程今看了眼自己身上穿的单衣。
ktv里暖气开的足,将窗外的寒凉尽数排除在外。
耳边的音响无边轰鸣,眼前的场景悠然宁静,巨大的反差骤然降落在面前,像是囫囵一场大梦,清醒时分,恍惚不知何年。
盛夏到隆冬,两季时光,原来不过是弹指一挥间。
“或许……”她喃喃道。
“什么?”严沫问。
程今却摇了摇头,没再说话。
或许从始至终,都是她的自作多情罢。
跨江大桥上的车祸比许西泽想象的还要惨烈。
市立医院从上到下已经乱成了一锅粥,等许西泽他们到的时候,还源源不断有伤患从院外送来。
他们在三楼的一间手术室外找到了苏贺辞和许兆阳。
两个少年被一群西装革履的中年男人围在中间,苏贺辞还能仗着那张不说人话的嘴应付一二,许兆阳则是彻底懵了。
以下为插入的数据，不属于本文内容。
/-- R114: the comparison of one column of an engine: 0 it passes, 1 it is skipped, 2 it fails. `k` is the pass's K and `nf`
the number of FP32 folds. -/
def columnCheck (rows : List CheckRow) (b : List Num) (k nf : Nat) : Nat :=
  let s := checkSums rows b.length
  let pres := rows.filterMap (fun r => r.pre)
  let c0 := pres.foldl (fun c x => r64 (c.add x)) Num.zero
  let ck := (List.zip s b).foldl (fun c x => r64 (c.add (x.1.mul x.2))) c0
  let p0 := (List.zip s b).foldl (fun c x => r64 (c.add (x.1.abs.mul x.2.abs))) Num.zero
  let p := pres.foldl (fun c x => r64 (c.add x.abs)) p0
  let d := rows.foldl (fun c r => r64 (c.add r.acc)) Num.zero
  if !(d.isFin && ck.isFin && p.isFin && rows.all (fun r => r.acc.isFin)) then 1
  else
    let folds := rows.foldl (fun c r => match r.expo with
      | some e => c.add ((Num.ofInt nf).scale (e - 23))
      | none => c) Num.zero
    let bound := folds.add ((p.mul (Num.ofInt (k + 130))).scale (-50))
    if bound.lt ((d.sub ck).abs) then 2 else 0

/-- R114: n_f: K positions fed or K blocks, and one more with row-scale. -/
def foldCount (fa : Fmt) (fed : Nat) (rowScale : Bool) : Nat :=
  (if foldsEach fa then fed else ceilDiv fed 32) + (if rowScale then 1 else 0)

/-- R114: the columns of the four engines whose comparison does not pass, by engine × 64 + column. `a` and `b` hold the
elements fed by tile row and column, `cells` the results. -/
def Pass.columnChecks (p : Pass) (a b : List (Nat × List Elem)) (cells : KMap Int) (k : Nat) : KMap Nat :=
  let fa := pFmtA p.words
  let fb := pFmtB p.words
  let fed := ((a.head?.map (fun x => x.2)).getD []).length
  let nf := foldCount fa fed p.rowScale.isSome
  let nums := fun (f : Fmt) (es : List Elem) => es.map (fun e => f.decodeScaled e.scale e.code)
  (List.range 4).flatMap (fun e =>
    let rows := a.filter (fun x => x.1 / 64 = e)
    if rows.isEmpty then []
    else b.filterMap (fun y =>
      let rs := rows.map (fun x =>
        let cell := x.1 * 64 + y.1
        ({ a := nums fa x.2
           pre := if pPreload p.words || p.resumed then
               some (r64 ((layout32.decode (kget 0 p.pre cell).toNat).mul
                 (match p.rowScale with
                  | some fs => layout32.decode (fs.getD x.1 0)
                  | none => Num.one)))
             else none
           acc := layout32.decode (kget 0 cells cell).toNat
           expo := cellExpo fa fb (p.start cell).toNat (List.zip x.2 y.2) } : CheckRow))
      let v := columnCheck rs (nums fb y.2) k nf
      if v = 0 then none else some (e * 64 + y.1, v)))

/-! ### The stream -/

/-- R62–R74, R100–R105: streams K positions from `kFrom` to `stop` of a pass: its cells, its NaN cells, what its column
comparisons come to, and whether a valid cell met a poisoned entry. Pads follow at the K edge only. -/
def State.streamTo (s : State) (n : Nat) (p : Pass) (stop : Nat) : Pass × State :=
  let ws := p.words
  let m := s.passMasks n ws
  let rows := validIdx m.1.1 p.m
  let cols := validIdx m.1.2.1 p.n
  let av := m.2.view p.plan (wfld ws 2 63 48)
  let bv := m.2.view p.plan (wfld ws 2 47 32)
  let ka := wfld ws 3 31 0 + p.kFrom
  let kb := wfld ws 4 63 32 + p.kFrom
  let len := stop - p.kFrom
  let bad := fun (l : List (Nat × List Nat)) => l.any (fun x => x.2.any entryPoison)
  let meets := fun (b : Bool) => b && !rows.isEmpty && !cols.isEmpty
  if pSplit ws then
    let a := m.2.feedDigits n av (wfld ws 3 63 32) ka len rows
    let b := a.2.feedDigits n bv (wfld ws 4 31 0) kb len cols
    let cells := a.1.flatMap (fun x => b.1.map (fun y =>
      (x.1 * 64 + y.1, splitFold (p.start (x.1 * 64 + y.1)) (x.2.map poppedDigits) (y.2.map poppedDigits))))
    let nan := rows.flatMap (fun r => (cols.filter (fun c =>
      (b.2.sliceLine n av (wfld ws 3 31 0) p.k (wfld ws 3 63 32 + r)).2 ||
      (b.2.sliceLine n bv (wfld ws 4 63 32) p.k (wfld ws 4 31 0 + c)).2)).map (fun c => r * 64 + c))
    ({ p with cells := cells.filter (fun c => c.2 ≠ 0), nanCells := nan, rows := rows, cols := cols
              poison := p.poison || m.1.2.2 || meets (bad a.1 || bad b.1) }, b.2)
  else
    let fa := pFmtA ws
    let fb := pFmtB ws
    let fed := if stop = p.k then fedK ws p.k - p.kFrom else len
    let a := m.2.feedRows n av fa (wfld ws 3 63 32) ka len fed (wfld ws 6 31 0) rows
    let b := a.2.feedRows n bv fb (wfld ws 4 31 0) kb len fed (wfld ws 6 63 32) cols
    let ae := a.1.map (fun x => (x.1, poppedElems fa 0x7F x.2))
    let be := b.1.map (fun x => (x.1, poppedElems fb 0x7F x.2))
    let cells := (ae.flatMap (fun x => be.map (fun y =>
      (x.1 * 64 + y.1,
        ((cellFold fa fb (p.start (x.1 * 64 + y.1)).toNat (List.zip x.2 y.2) : Nat) : Int))))).filter (fun c => c.2 ≠ 0)
    ({ p with cells := cells, rows := rows, cols := cols, checks := p.columnChecks ae be cells len
              poison := p.poison || m.1.2.2 || meets (bad a.1 || bad b.1) }, b.2)

/-! ## Issue (R93, R106, R254) -/

/-- R254: the core-store ranges of a pass: operands, preload source, masks. -/
def State.passRanges (s : State) (ws : List Word) : List (Nat × Nat) :=
  let v := fun d => s.view s.plan d
  let a := ((v (wfld ws 2 63 48)).cut 0 (wfld ws 3 31 0) (pK ws)).cut 1 (wfld ws 3 63 32) (wfld ws 1 63 55)
  let b := ((v (wfld ws 2 47 32)).cut 0 (wfld ws 4 63 32) (pK ws)).cut 1 (wfld ws 4 31 0) (wfld ws 1 54 48)
  let pre := ((v (wfld ws 2 15 0)).cut 0 (wfld ws 5 31 0) (wfld ws 1 54 48)).cut 1 (wfld ws 5 63 32) (wfld ws 1 63 55)
  let scales := fun (x : View) => if x.fmt.isMx then [x.scaleRange] else []
  [a.footprint, b.footprint] ++ scales (v (wfld ws 2 63 48)) ++ scales (v (wfld ws 2 47 32)) ++ (if pPreload ws then [pre.footprint] else []) ++
      (if bitAt (wd ws 0) 36 || bitAt (wd ws 0) 35 then [(pMask ws, pMask ws + 40)] else [])

/-- R230: do the views of a pass and its masks lie in its context's partition. -/
def State.passAllowed (s : State) (c : Nat) (ws : List Word) : Bool :=
  let ok := fun d => s.viewAllowed c (s.view s.plan d)
  ok (wfld ws 2 63 48) && ok (wfld ws 2 47 32) && (pSplit ws || ok (wfld ws 2 31 16)) &&
  (!pPreload ws || ok (wfld ws 2 15 0)) &&
  (!(bitAt (wd ws 0) 36 || bitAt (wd ws 0) 35) || s.inPartition c (pMask ws) (pMask ws + 40))

/-- R123: the next pass number of a core, and of its sequencer for context `c`. -/
def State.nextPass (s : State) (n c : Nat) : State :=
  s.modCore n (fun k => { k with
    passSeq := (k.passSeq + 1) % 2 ^ 32, seqs := kmod {} k.seqs c (fun q => { q with passes := q.passes + 1 }) })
身后的手术室图标还亮着危险的红灯,人心便已经寻着不确定的可能找上了门。
许西泽冷着脸出现在众人面前。
这种时候,倒是要多亏了许群山曾经不遗余力地拉许西泽出去充门面,这帮中年人没人不认识这位许家的大公子。
嘈杂的手术室外顿时像是被人装了□□,把所有的张牙舞爪都塞进了忌惮的口袋。
许群山最终被确诊为慢性意识障碍,俗称就是植物人。
醒来的机会有,但短时间内估计可能性不大。